Cytokines play a major role in the development, differentiation, and function of cells such as lymphocytes, eosinophils, mast cells, and dendritic cells, all of which participate in the pathogenesis of atopic dermatitis (7). The initial acute phase is induced by the T helper-2 (Th2) response, which then leads to chronic T helper-1 (Th1) response (7).

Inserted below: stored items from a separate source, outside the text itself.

-- ==== Sys2Proof/Machine/Cycle.lean ====
section
/-! DEFINITION. What the passing of a fabric cycle does by itself, and the steps that concern one cell's issue
(R37, R49, R50, R150, R232 to R234, R243, R342, R344). -/
namespace Sys2Proof.Machine

/-- A context that serves a clause and is held on a port of a coupled channel counts in FULLS or EMPTYS, as long as the first
hop has no slot or the port no token (R234). -/
def coupleTick (s : State) (cl : Clause) (x : Couple) : Couple :=
  match cl.chans[x.chan]? with
  | none => x
  | some ch =>
    let full := match ch.src with
      | .port r c q => cl.endLive ch.src && (s.hart (.ctx (cl.cells.getD r 0) c)).hold == some (.full q) &&
          ((ch.hops.head?.map (·.free)).getD 0) == 0
      | _ => false
    let empty := match ch.dst with
      | .port r c q => cl.endLive ch.dst && (s.hart (.ctx (cl.cells.getD r 0) c)).hold == some (.empty q) &&
          ((s.hart (.ctx (cl.cells.getD r 0) c)).ports[q]).queue.isEmpty
      | _ => false
    { x with fulls := min (x.fulls + b2n full) 0xFFFFFFFF, emptys := min (x.emptys + b2n empty) 0xFFFFFFFF }

/-- A region uses its clusters for a cycle (R344), and its coupled channels count holds (R234). -/
def regionTick (s : State) (r : Region) : Region :=
  { r with
    consumed := r.consumed + r.clusters.length
    clauses := r.clauses.map (fun cl => { cl with couples := cl.couples.map (coupleTick s cl) }) }

/-- A queue whose region runs spends its budget (R342). -/
def queueTick (s : State) (q : Nat) (x : Queue) : Queue :=
  match s.region q with
  | some r => { x with left := x.left - r.clusters.length }
  | none => x

/-- A cell that serves a clause ends its cycle: the bucket is filled, a ready k-block starts or stalls, and the rate
controller updates (R150, R232). -/
def closeCell (s : State) (p : Nat) : State :=
  if (s.cell p).bound.isSome then (s.startBlock p true).rateCell p else s

/-- The samples that are due in a cycle are taken (R232). -/
def sampleAll (s : State) : State :=
  { s with regions := s.regions.map (fun e =>
      (e.1, if e.2.phase.moves then
        { e.2 with clauses := e.2.clauses.map (fun cl => { cl with couples := cl.couples.map (coupleSample s cl) }) }
      else e.2)) }

/-- What a cycle does before it ends, as far as no earlier move has done it. -/
def closeCycle (s : State) : State := (s.cells.map (·.1)).foldl closeCell (sampleAll s)

/-- A fabric cycle passes. -/
def tick (s0 : State) : State :=
  let s := closeCycle s0
  ({ s with
    cycle := s.cycle + 1, served := [], regions := s.regions.map (fun e => (e.1, regionTick s e.2))
    queues := s.queues.map (fun e => (e.1, queueTick s e.1 e.2)) } : State).closeWindow.openWindow

/-- CONTEXT_READY (R50). -/
def execContextReady (cell : Nat) (ctx : Fin 4) (s : State) : Out :=
  .next (s.modCell cell (fun x => x.becomeReady s.cycle ctx))

end Sys2Proof.Machine
end

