-- ==== Sys2Proof/Certificates/Slice0/Obligations.lean ====
section
/-! DEFINITION. The statements of this model: encodings, steps, operand access, every instruction's effect and the
rules of the whole machine, each with the rules of spec/ it rests on. -/

/-! ### The words the statements use -/

namespace Sys2Proof.Claim
open Sys2Proof Sys2Proof.Machine

/-- Word n of an instruction; absent words are zero. -/
def wordOf (i : Instr) (n : Nat) : Nat := (encode i).getD n 0

/-- The predicate register that pg names has no uncorrectable error (R276). -/
abbrev PredGood (s : State) (pg : Pg) : Prop := 3 * 256 + pg.val ∉ (s.hart s.cur).badRegs

/-- The predicate that pg names is true: pg = 0, or p1 to p7 hold (R54). -/
def On (s : State) (pg : Pg) : Prop := pg = 0 ∨ ((s.hart s.cur).p[pg] = true ∧ PredGood s pg)

/-- The predicate that pg names is false, and the instruction is issued afresh, not replayed from a frame (R48, R54). -/
def Off (s : State) (pg : Pg) : Prop :=
  pg ≠ 0 ∧ (s.hart s.cur).p[pg] = false ∧ (s.hart s.cur).capt = none ∧ PredGood s pg

/-- The instruction retires: the pc is past its `len` bytes and nothing else of the machine has changed but the pass. -/
def retires (w : Work) (s : State) (len : Nat) : Host.Outcome State Fault Refusal := .next (w.s.retireBy s.cur len)

/-- The instruction stops for a reason: a hold, a missing page or a trap. -/
def stops (s : State) (e : Stop) : Host.Outcome State Fault Refusal := .next (s.stopBy s.cur e)

/-- Every byte of every memory is as it was. -/
def SameBytes (s t : State) : Prop := ∀ p : Place, t.getByte p = s.getByte p

/-- Every byte but some is as it was. -/
def SameBytesBut (s t : State) (ps : List Place) : Prop := ∀ p : Place, p ∉ ps → t.getByte p = s.getByte p

/-- The registers of every other agent are as they were. -/
def SameOthers (s t : State) : Prop := ∀ b, b ≠ s.cur → t.hart b = s.hart b

/-- The special registers, exception registers and flags of an agent that no computing instruction writes. -/
def SameSpecial (g h : Hart) : Prop :=
  h.level = g.level ∧ h.armed = g.armed ∧ h.roleIdx = g.roleIdx ∧ h.roleNum = g.roleNum ∧ h.iter = g.iter ∧
  h.clause = g.clause ∧ h.dmode = g.dmode ∧ h.tvec = g.tvec ∧ h.evec = g.evec ∧ h.fvec = g.fvec ∧ h.tcause = g.tcause ∧
  h.tinfo0 = g.tinfo0 ∧ h.tinfo1 = g.tinfo1 ∧ h.tpc = g.tpc ∧ h.tstat = g.tstat ∧ h.tframe = g.tframe ∧ h.wgt = g.wgt

/-- The instruction ran to its end: the agent runs on at the same trap level and is not held. -/
def Completed (s t : State) : Prop :=
  (s.hart s.cur).run = .running ∧ (t.hart s.cur).run = .running ∧ (t.hart s.cur).hold = none ∧
  (t.hart s.cur).level = (s.hart s.cur).level

end Sys2Proof.Claim

open Sys2Proof Sys2Proof.Machine Sys2Proof.Claim

/-! ### Encoding -/

/-- Decoding undoes encoding, for every operand the encoding admits (spec/03 R51 to R73). -/
def Obligations.DecodeGivesBackEveryEncodedInstruction : Prop :=
  ∀ i : Instr, i.wf = true → encode i ≠ [] →
    (∃ k, decode k true (wordOf i 0) (wordOf i 1) (wordOf i 2) (wordOf i 3) = .ok i) ∧
    ∀ k j, decode k true (wordOf i 0) (wordOf i 1) (wordOf i 2) (wordOf i 3) = .ok j → j = i

/-- Encoding undoes decoding: no bit of a word is dropped, reserved fields are refused (spec/03 R52, R73). -/
def Obligations.EncodeGivesBackEveryDecodedWord : Prop :=
  ∀ (k : Kind) (at16 : Bool) (w0 w1 w2 w3 : Nat) (i : Instr),
    w0 < 2 ^ 32 → w1 < 2 ^ 32 → w2 < 2 ^ 32 → w3 < 2 ^ 32 → decode k at16 w0 w1 w2 w3 = .ok i →
    i.wf = true ∧
      ((fld w0 31 26 ≠ 0x3F ∧ encode i = [w0]) ∨ (fld w0 31 26 = 0x3F ∧ at16 = true ∧ encode i = [w0, w1, w2, w3]))
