@[simp] theorem State.setRegion_cycle (s : State) (q : Nat) (x : Region) : (s.setRegion q x).cycle = s.cycle := rfl
@[simp] theorem State.setRegion_agenda (s : State) (q : Nat) (x : Region) : (s.setRegion q x).agenda = s.agenda := rfl
@[simp] theorem State.setRegion_cur (s : State) (q : Nat) (x : Region) : (s.setRegion q x).cur = s.cur := rfl
@[simp] theorem State.setRegion_fresh (s : State) (q : Nat) (x : Region) : (s.setRegion q x).fresh = s.fresh := rfl
@[simp] theorem State.setRegion_cells (s : State) (q : Nat) (x : Region) : (s.setRegion q x).cells = s.cells := rfl
@[simp] theorem State.setRegion_conds (s : State) (q : Nat) (x : Region) : (s.setRegion q x).conds = s.conds := rfl
@[simp] theorem State.setRegion_bulk (s : State) (q : Nat) (x : Region) : (s.setRegion q x).bulk = s.bulk := rfl
@[simp] theorem State.setRegion_seam (s : State) (q : Nat) (x : Region) : (s.setRegion q x).seam = s.seam := rfl
@[simp] theorem State.setRegion_host (s : State) (q : Nat) (x : Region) : (s.setRegion q x).host = s.host := rfl
@[simp] theorem State.setRegion_peer (s : State) (q : Nat) (x : Region) : (s.setRegion q x).peer = s.peer := rfl
@[simp] theorem State.setRegion_lode (s : State) (q : Nat) (x : Region) : (s.setRegion q x).lode = s.lode := rfl
@[simp] theorem State.setRegion_feBulk (s : State) (q : Nat) (x : Region) : (s.setRegion q x).feBulk = s.feBulk := rfl
@[simp] theorem State.setRegion_feHost (s : State) (q : Nat) (x : Region) : (s.setRegion q x).feHost = s.feHost := rfl
@[simp] theorem State.setRegion_ldfWait (s : State) (q : Nat) (x : Region) : (s.setRegion q x).ldfWait = s.ldfWait := rfl
@[simp] theorem State.setRegion_feSave (s : State) (q : Nat) (x : Region) : (s.setRegion q x).feSave = s.feSave := rfl
@[simp] theorem State.setRegion_served (s : State) (q : Nat) (x : Region) : (s.setRegion q x).served = s.served := rfl
@[simp] theorem State.setRegion_shootFrames (s : State) (q : Nat) (x : Region) : (s.setRegion q x).shootFrames = s.shootFrames := rfl
@[simp] theorem State.setRegion_bad (s : State) (q : Nat) (x : Region) : (s.setRegion q x).bad = s.bad := rfl
@[simp] theorem State.setRegion_pins (s : State) (q : Nat) (x : Region) : (s.setRegion q x).pins = s.pins := rfl
@[simp] theorem State.setRegion_freeing (s : State) (q : Nat) (x : Region) : (s.setRegion q x).freeing = s.freeing := rfl
@[simp] theorem State.setRegion_xlats (s : State) (q : Nat) (x : Region) : (s.setRegion q x).xlats = s.xlats := rfl
@[simp] theorem State.setRegion_xsdAddr (s : State) (q : Nat) (x : Region) : (s.setRegion q x).xsdAddr = s.xsdAddr := rfl
@[simp] theorem State.setRegion_xsdLen (s : State) (q : Nat) (x : Region) : (s.setRegion q x).xsdLen = s.xsdLen := rfl
@[simp] theorem State.setRegion_shoots (s : State) (q : Nat) (x : Region) : (s.setRegion q x).shoots = s.shoots := rfl
@[simp] theorem State.setRegion_shootBusy (s : State) (q : Nat) (x : Region) : (s.setRegion q x).shootBusy = s.shootBusy := rfl
@[simp] theorem State.setRegion_shootOvfl (s : State) (q : Nat) (x : Region) : (s.setRegion q x).shootOvfl = s.shootOvfl := rfl
@[simp] theorem State.setRegion_shootErr (s : State) (q : Nat) (x : Region) : (s.setRegion q x).shootErr = s.shootErr := rfl
@[simp] theorem State.setRegion_shootDone (s : State) (q : Nat) (x : Region) : (s.setRegion q x).shootDone = s.shootDone := rfl
@[simp] theorem State.setRegion_impBase (s : State) (q : Nat) (x : Region) : (s.setRegion q x).impBase = s.impBase := rfl
@[simp] theorem State.setRegion_queues (s : State) (q : Nat) (x : Region) : (s.setRegion q x).queues = s.queues := rfl
@[simp] theorem State.setRegion_drainMax (s : State) (q : Nat) (x : Region) : (s.setRegion q x).drainMax = s.drainMax := rfl
@[simp] theorem State.setRegion_killMax (s : State) (q : Nat) (x : Region) : (s.setRegion q x).killMax = s.killMax := rfl
@[simp] theorem State.setRegion_pcMax (s : State) (q : Nat) (x : Region) : (s.setRegion q x).pcMax = s.pcMax := rfl
@[simp] theorem State.setRegion_rclass (s : State) (q : Nat) (x : Region) : (s.setRegion q x).rclass = s.rclass := rfl
@[simp] theorem State.setRegion_errata (s : State) (q : Nat) (x : Region) : (s.setRegion q x).errata = s.errata := rfl
@[simp] theorem State.setRegion_coreq (s : State) (q : Nat) (x : Region) : (s.setRegion q x).coreq = s.coreq := rfl
@[simp] theorem State.setRegion_cache (s : State) (q : Nat) (x : Region) : (s.setRegion q x).cache = s.cache := rfl
@[simp] theorem State.setRegion_saves (s : State) (q : Nat) (x : Region) : (s.setRegion q x).saves = s.saves := rfl
@[simp] theorem State.setRegion_msix (s : State) (q : Nat) (x : Region) : (s.setRegion q x).msix = s.msix := rfl
@[simp] theorem State.setRegion_enmap (s : State) (q : Nat) (x : Region) : (s.setRegion q x).enmap = s.enmap := rfl
@[simp] theorem State.setRegion_retire (s : State) (q : Nat) (x : Region) : (s.setRegion q x).retire = s.retire := rfl
@[simp] theorem State.setRegion_dead (s : State) (q : Nat) (x : Region) : (s.setRegion q x).dead = s.dead := rfl
@[simp] theorem State.setRegion_per (s : State) (q : Nat) (x : Region) : (s.setRegion q x).per = s.per := rfl
@[simp] theorem State.setRegion_perNext (s : State) (q : Nat) (x : Region) : (s.setRegion q x).perNext = s.perNext := rfl
@[simp] theorem State.setRegion_windows (s : State) (q : Nat) (x : Region) : (s.setRegion q x).windows = s.windows := rfl
@[simp] theorem State.setRegion_errs (s : State) (q : Nat) (x : Region) : (s.setRegion q x).errs = s.errs := rfl
@[simp] theorem State.setRegion_lastUe (s : State) (q : Nat) (x : Region) : (s.setRegion q x).lastUe = s.lastUe := rfl
@[simp] theorem State.setRegion_ueSeen (s : State) (q : Nat) (x : Region) : (s.setRegion q x).ueSeen = s.ueSeen := rfl
@[simp] theorem State.setRegion_hsnap (s : State) (q : Nat) (x : Region) : (s.setRegion q x).hsnap = s.hsnap := rfl
@[simp] theorem State.setRegion_gen (s : State) (q : Nat) (x : Region) : (s.setRegion q x).gen = s.gen := rfl
@[simp] theorem State.setRegion_snapped (s : State) (q : Nat) (x : Region) : (s.setRegion q x).snapped = s.snapped := rfl
@[simp] theorem State.setRegion_links (s : State) (q : Nat) (x : Region) : (s.setRegion q x).links = s.links := rfl
@[simp] theorem State.setRegion_firm (s : State) (q : Nat) (x : Region) : (s.setRegion q x).firm = s.firm := rfl
@[simp] theorem State.setRegion_power (s : State) (q : Nat) (x : Region) : (s.setRegion q x).power = s.power := rfl
@[simp] theorem State.setRegion_partitions (s : State) (q : Nat) (x : Region) : (s.setRegion q x).partitions = s.partitions := rfl
@[simp] theorem State.setRegion_borders (s : State) (q : Nat) (x : Region) : (s.setRegion q x).borders = s.borders := rfl
@[simp] theorem State.setRegion_reads (s : State) (q : Nat) (x : Region) : (s.setRegion q x).reads = s.reads := rfl
@[simp] theorem State.setRegion_ide (s : State) (q : Nat) (x : Region) : (s.setRegion q x).ide = s.ide := rfl
@[simp] theorem State.setRegion_snapAt (s : State) (q : Nat) (x : Region) : (s.setRegion q x).snapAt = s.snapAt := rfl
@[simp] theorem State.setRegion_hdmHeld (s : State) (q : Nat) (x : Region) : (s.setRegion q x).hdmHeld = s.hdmHeld := rfl
@[simp] theorem State.setRegion_shootMark (s : State) (q : Nat) (x : Region) : (s.setRegion q x).shootMark = s.shootMark := rfl
@[simp] theorem State.setRegion_written (s : State) (q : Nat) (x : Region) : (s.setRegion q x).written = s.written := rfl
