theorem Field.check_empty (hp : f.port = some q) (hf : fits h src f q) (hd : f.dst = false)
    (hq : (h.ports[q]).queue = []) : f.check h src = .error (.hold (.empty q)) := by
  have hm := (misfit_eq_false_iff h src f q).mpr hf
  simp only [misfit, hd, Bool.false_eq_true, if_false] at hm
  simp only [Field.check, hp, hd, hm, hq, Bool.false_eq_true, if_false]

theorem Field.check_marker (hp : f.port = some q) (hf : fits h src f q) (hd : f.dst = false) {e : Entry} {r : List Entry}
    (hq : (h.ports[q]).queue = e :: r) (he : (∃ m, e.item = .marker m) ∨ e.item = .drain) :
    f.check h src = .error (.trap (portTrap .marker h.ports[q] f.cls.num (24 + q.val) q.val)) := by
  have hm := (misfit_eq_false_iff h src f q).mpr hf
  simp only [misfit, hd, Bool.false_eq_true, if_false] at hm
  have ht := Port.entryTrap_marker h.ports[q] e f.cls.num (24 + q.val) q.val he
  rcases he with ⟨m, he⟩ | he <;> simp only [Field.check, hp, hd, hm, hq, he, ht, Bool.false_eq_true, if_false]

theorem Field.check_token (hp : f.port = some q) (hf : fits h src f q) (hd : f.dst = false) {e : Entry} {r : List Entry}
    (hq : (h.ports[q]).queue = e :: r) (he : ¬ ((∃ m, e.item = .marker m) ∨ e.item = .drain)) : f.check h src = .ok () := by
  have hm := (misfit_eq_false_iff h src f q).mpr hf
  simp only [misfit, hd, Bool.false_eq_true, if_false] at hm
  cases hi : e.item with
  | marker m => exact absurd (.inl ⟨m, hi⟩) he
  | drain => exact absurd (.inr hi) he
  | data | failed | trapped => simp only [Field.check, hp, hd, hm, hq, hi, Bool.false_eq_true, if_false]

end

theorem input_of_fits {h : Hart} {src : List (Fin 8)} {f : Field} {q : Fin 8} (hf : fits h src f q) (hd : f.dst = false) :
    (h.ports[q]).input = true := by
  have hw := hf.2.1
  rwa [hd, if_neg Bool.false_ne_true] at hw

/-- A field that refuses stops the instruction as it says. -/
theorem check_of_refuses {h : Hart} {src : List (Fin 8)} {f : Field} {e : Stop} (hr : Refuses h src f e) :
    f.check h src = .error e := by
  cases hr with
  | porttype q hp hf => rw [Field.check_misfit hp hf, portTrap_eq]
  | empty q hp hf hd hq => exact Field.check_empty hp hf hd hq
  | marker q e r hp hf hd hq he => rw [Field.check_marker hp hf hd hq he, portTrap_input hf.1 (input_of_fits hf hd)]

/-- A field at which an instruction stops refuses. -/
theorem refuses_of_check {h : Hart} {src : List (Fin 8)} {f : Field} {e : Stop} (hc : f.check h src = .error e) :
    Refuses h src f e := by
  cases hp : f.port with
  | none => rw [Field.check_none hp] at hc; cases hc
  | some q =>
    by_cases hf : fits h src f q
    · cases hd : f.dst with
      | true => rw [Field.check_dst hp hf hd] at hc; cases hc
      | false =>
        cases hq : (h.ports[q]).queue with
        | nil => rw [Field.check_empty hp hf hd hq] at hc; cases hc; exact .empty q hp hf hd hq
        | cons y r =>
          by_cases hy : (∃ m, y.item = .marker m) ∨ y.item = .drain
          · rw [Field.check_marker hp hf hd hq hy, portTrap_input hf.1 (input_of_fits hf hd)] at hc
            cases hc
            exact .marker q y r hp hf hd hq hy
          · rw [Field.check_token hp hf hd hq hy] at hc; cases hc
    · rw [Field.check_misfit hp hf, portTrap_eq] at hc
      cases hc
      exact .porttype q hp hf

theorem Field.check_ok {h : Hart} {src : List (Fin 8)} {f : Field} (hr : ∀ e, ¬ Refuses h src f e) :
    f.check h src = .ok () := by
  cases hc : f.check h src with
  | ok u => rfl
  | error e => exact absurd (refuses_of_check hc) (hr e)

theorem checkAll_cons (h : Hart) (src : List (Fin 8)) (f : Field) (l : List Field) :
    checkAll h src (f :: l) = (f.check h src).bind (fun _ => checkAll h src l) := rfl

theorem checkAll_ok {h : Hart} {src : List (Fin 8)} {l : List Field} (hl : ∀ f ∈ l, ∀ e, ¬ Refuses h src f e) :
    checkAll h src l = .ok () := by
  induction l with
  | nil => rfl
  | cons f l ih =>
    rw [checkAll_cons, Field.check_ok (hl f (by simp))]
    exact ih (fun g hg => hl g (by simp [hg]))

/-- The first field that refuses stops the instruction. -/
theorem checkAll_error {h : Hart} {src : List (Fin 8)} {f : Field} {e : Stop} (a b : List Field)
    (ha : ∀ g ∈ a, ∀ e, ¬ Refuses h src g e) (hf : Refuses h src f e) : checkAll h src (a ++ f :: b) = .error e := by
  induction a with
  | nil => rw [List.nil_append, checkAll_cons, check_of_refuses hf]; rfl
  | cons g a ih =>
    rw [List.cons_append, checkAll_cons, Field.check_ok (ha g (by simp))]
    exact ih (fun g' hg => ha g' (by simp [hg]))

theorem fields_eq {s : State} (l : List Field) (hc : (s.hart s.cur).capt = none) :
    fields s l = (checkAll (s.hart s.cur) (sourcePorts l) l).map (fun _ => work s) := by
  simp [fields, hc, sourcePorts]

/-! ### Popping -/

/-- The agent once the head of one of its input ports is taken. -/
def Hart.tookHead (h : Hart) (q : Fin 8) : Hart :=
  { h with ports := h.ports.set q { h.ports[q] with queue := (h.ports[q]).queue.drop 1, seq := (h.ports[q]).popped } }

theorem Hart.ports_tookHead_same (h : Hart) (q : Fin 8) : (h.tookHead q).ports[q] =
    { h.ports[q] with queue := (h.ports[q]).queue.drop 1, seq := (h.ports[q]).popped } := by simp [Hart.tookHead]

A damaged skin barrier increases the risk of allergic sensitization and contributes to a dysregulated immune response, which is characteristic of CAD (8, 9). A non-invasive method used to assess the skin barrier function is the measurement of transepidermal water loss (TEWL), and higher TEWL values have been reported in atopic dogs than in healthy dogs (9).

Normal skin microbiome is necessary for proper skin function that regulates the innate immune response and prevents pathogenic microorganisms from colonizing (10). The skin microbial communities of CAD dogs are significantly different from those of healthy dogs; specifically, CAD dogs show a lower microbial diversity than healthy dogs (10, 11). This imbalance in the skin microbiota is called bacterial dysbiosis, and most studies have primarily focused on Staphylococcus pseudintermedius, which is the main pathogenic species in CAD (12).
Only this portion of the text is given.